Copy the data exactly. Leave nothing out.
Start of Records for this exercise
/-- The elements of a movement in write order, cut at `len` units (R220, R222). A fill writes its padding as +0. -/
def Module.moveElems (m : Module) (i : Inst) (src dst : Operand) (fill : Bool) (len : Nat) : List MoveElem :=
  (List.range (min (len * (512 / dst.fmt.bits)) dst.lay.planned)).filterMap (fun n =>
    let ix := posIndex dst.lay.dims n
    if dst.inExtent ix && src.inExtent ix then
      let e := src.elemOff ix
      let a := m.srcAddr i src (src.byteOff e)
      let z := if src.fmt.isMx then m.srcAddr i src (src.scaleOff e) else (none, none)
      let bad := fun (a : Option Nat) (n : Nat) => a.any (fun a => m.poisonAt src.job src.core src.buf.space a n)
      some { pos := n, ix := ix, copied := true,
             code := (a.1.map (fun a => m.codeHere src a e)).getD 0,
             scale := (z.1.map (fun a => leNat (m.bytesAt src.job src.core src.buf.space a 1))).getD 0,
             bad := bad a.1 ((src.fmt.bits + 7) / 8), scaleBad := bad z.1 1,
             src := a.1, scaleSrc := z.1, pages := a.2.toList ++ z.2.toList }
    else if fill && dst.inPlan ix then
      some { pos := n, ix := ix, copied := false, code := 0, scale := 0, bad := false, scaleBad := false, src := none,
             scaleSrc := none, pages := [] }
    else none)

/-- The item of a code at a destination element. -/
def codeItem (dst : Operand) (per : Nat) (srcBytes : Nat) (x : MoveElem) (code : Nat) : MoveItem :=
  let e := dst.elemOff x.ix
  { unit := x.pos / per, dst := dst.addr (dst.byteOff e),
    data := if dst.fmt.is4bit then leBytes 1 (code % 16) else leBytes (dst.fmt.bits / 8) code,
    nib := if dst.fmt.is4bit then some (e % 2).toNat else none, bad := x.bad,
    src := x.src.map (fun a => (a, srcBytes)), pages := x.pages }

/-- The item of the scale byte of a block, with the source byte that it copies. -/
def scaleItem (dst : Operand) (unit : Nat) (e : Int) (scale : Nat) (bad : Bool) (src : Option Nat) : MoveItem :=
  { unit := unit, dst := dst.addr (dst.scaleOff e), data := leBytes 1 scale, nib := none, bad := bad,
    src := src.map (fun a => (a, 1)), pages := [] }

/-- The blocks of an MX destination that elements of a movement lie in, each with the first of them that is copied. -/
def blocksOf (dst : Operand) (es : List MoveElem) : List (Int × MoveElem × Option MoveElem) :=
  if !dst.fmt.isMx then []
  else
    ((es.map (fun z => dst.elemOff z.ix / 32)).eraseDups).filterMap (fun b =>
      let zs := es.filter (fun z => dst.elemOff z.ix / 32 == b)
      zs.head?.map (fun z => (b, z, zs.find? MoveElem.copied)))

/-- The items of a movement between layouts, its saturations and its non-finite values: codes copied unchanged with their block
scales, each with the poison of its own granule (R377, R120, R106), or converted on a fill from bfloat16 (R43, R119); poisoned data
is not converted (R45). A block of padding lanes alone is written as a block of zeros (R220, R37). -/
def Module.dmaItems (m : Module) (i : Inst) (src dst : Operand) (len : Nat) : List MoveItem × Nat × Nat :=
  let op := opOf i.words
  let es := m.moveElems i src dst (op == 1 || op == 2) len
  let per := 512 / dst.fmt.bits
  let sb := (src.fmt.bits + 7) / 8
  let empty := (dst.fmt.encodeMx []).scale
  if op = 2 && src.fmt = .bf16 && dst.fmt != .bf16 then
    let x := encodeElems dst.fmt ((es.filter (fun z => z.copied && !z.bad)).map (fun z =>
      (dst.elemOff z.ix, dst.unscale (src.fmt.decodeElem z.code))))
    (es.map (fun z => codeItem dst per sb z ((x.codes.lookup (dst.elemOff z.ix)).getD 0)) ++
     (blocksOf dst es).map (fun b => scaleItem dst (b.2.1.pos / per) (32 * b.1) ((x.scales.lookup (32 * b.1)).getD empty)
       (es.any (fun z => dst.elemOff z.ix / 32 == b.1 && z.bad)) none),
     x.sats, x.nonfins)
  else
    (es.map (fun z => codeItem dst per sb z z.code) ++
     (blocksOf dst es).map (fun b => match b.2.2 with
       | some z => scaleItem dst (z.pos / per) (32 * b.1) z.scale z.scaleBad z.scaleSrc
       | none => scaleItem dst (b.2.1.pos / per) (32 * b.1) empty false none), 0, 0)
End of Records for this exercise
**Task output**
/-- The elements of a movement in write order, cut at `len` units (R220, R222). A fill writes its padding as +0. -/
def Module.moveElems (m : Module) (i : Inst) (src dst : Operand) (fill : Bool) (len : Nat) : List MoveElem :=
  (List.range (min (len * (512 / dst.fmt.bits)) dst.lay.planned)).filterMap (fun n =>
    let ix := posIndex dst.lay.dims n
    if dst.inExtent ix && src.inExtent ix then
      let e := src.elemOff ix
      let a := m.srcAddr i src (src.byteOff e)
      let z := if src.fmt.isMx then m.srcAddr i src (src.scaleOff e) else (none, none)
      let bad := fun (a : Option Nat) (n : Nat) => a.any (fun a => m.poisonAt src.job src.core src.buf.space a n)
      some { pos := n, ix := ix, copied := true,
             code := (a.1.map (fun a => m.codeHere src a e)).getD 0,
             scale := (z.1.map (fun a => leNat (m.bytesAt src.job src.core src.buf.space a 1))).getD 0,
             bad := bad a.1 ((src.fmt.bits + 7) / 8), scaleBad := bad z.1 1,
             src := a.1, scaleSrc := z.1, pages := a.2.toList ++ z.2.toList }
    else if fill && dst.inPlan ix then
      some { pos := n, ix := ix, copied := false, code := 0, scale := 0, bad := false, scaleBad := false, src := none,
             scaleSrc := none, pages := [] }
    else none)

/-- The item of a code at a destination element. -/
def codeItem (dst : Operand) (per : Nat) (srcBytes : Nat) (x : MoveElem) (code : Nat) : MoveItem :=
  let e := dst.elemOff x.ix
  { unit := x.pos / per, dst := dst.addr (dst.byteOff e),
    data := if dst.fmt.is4bit then leBytes 1 (code % 16) else leBytes (dst.fmt.bits / 8) code,
    nib := if dst.fmt.is4bit then some (e % 2).toNat else none, bad := x.bad,
    src := x.src.map (fun a => (a, srcBytes)), pages := x.pages }

/-- The item of the scale byte of a block, with the source byte that it copies. -/
def scaleItem (dst : Operand) (unit : Nat) (e : Int) (scale : Nat) (bad : Bool) (src : Option Nat) : MoveItem :=
  { unit := unit, dst := dst.addr (dst.scaleOff e), data := leBytes 1 scale, nib := none, bad := bad,
    src := src.map (fun a => (a, 1)), pages := [] }

/-- The blocks of an MX destination that elements of a movement lie in, each with the first of them that is copied. -/
def blocksOf (dst : Operand) (es : List MoveElem) : List (Int × MoveElem × Option MoveElem) :=
  if !dst.fmt.isMx then []
  else
    ((es.map (fun z => dst.elemOff z.ix / 32)).eraseDups).filterMap (fun b =>
      let zs := es.filter (fun z => dst.elemOff z.ix / 32 == b)
      zs.head?.map (fun z => (b, z, zs.find? MoveElem.copied)))

/-- The items of a movement between layouts, its saturations and its non-finite values: codes copied unchanged with their block
scales, each with the poison of its own granule (R377, R120, R106), or converted on a fill from bfloat16 (R43, R119); poisoned data
is not converted (R45). A block of padding lanes alone is written as a block of zeros (R220, R37). -/
def Module.dmaItems (m : Module) (i : Inst) (src dst : Operand) (len : Nat) : List MoveItem × Nat × Nat :=
  let op := opOf i.words
  let es := m.moveElems i src dst (op == 1 || op == 2) len
  let per := 512 / dst.fmt.bits
  let sb := (src.fmt.bits + 7) / 8
  let empty := (dst.fmt.encodeMx []).scale
  if op = 2 && src.fmt = .bf16 && dst.fmt != .bf16 then
    let x := encodeElems dst.fmt ((es.filter (fun z => z.copied && !z.bad)).map (fun z =>
      (dst.elemOff z.ix, dst.unscale (src.fmt.decodeElem z.code))))
    (es.map (fun z => codeItem dst per sb z ((x.codes.lookup (dst.elemOff z.ix)).getD 0)) ++
     (blocksOf dst es).map (fun b => scaleItem dst (b.2.1.pos / per) (32 * b.1) ((x.scales.lookup (32 * b.1)).getD empty)
       (es.any (fun z => dst.elemOff z.ix / 32 == b.1 && z.bad)) none),
     x.sats, x.nonfins)
  else
    (es.map (fun z => codeItem dst per sb z z.code) ++
     (blocksOf dst es).map (fun b => match b.2.2 with
       | some z => scaleItem dst (z.pos / per) (32 * b.1) z.scale z.scaleBad z.scaleSrc
       | none => scaleItem dst (b.2.1.pos / per) (32 * b.1) empty false none), 0, 0)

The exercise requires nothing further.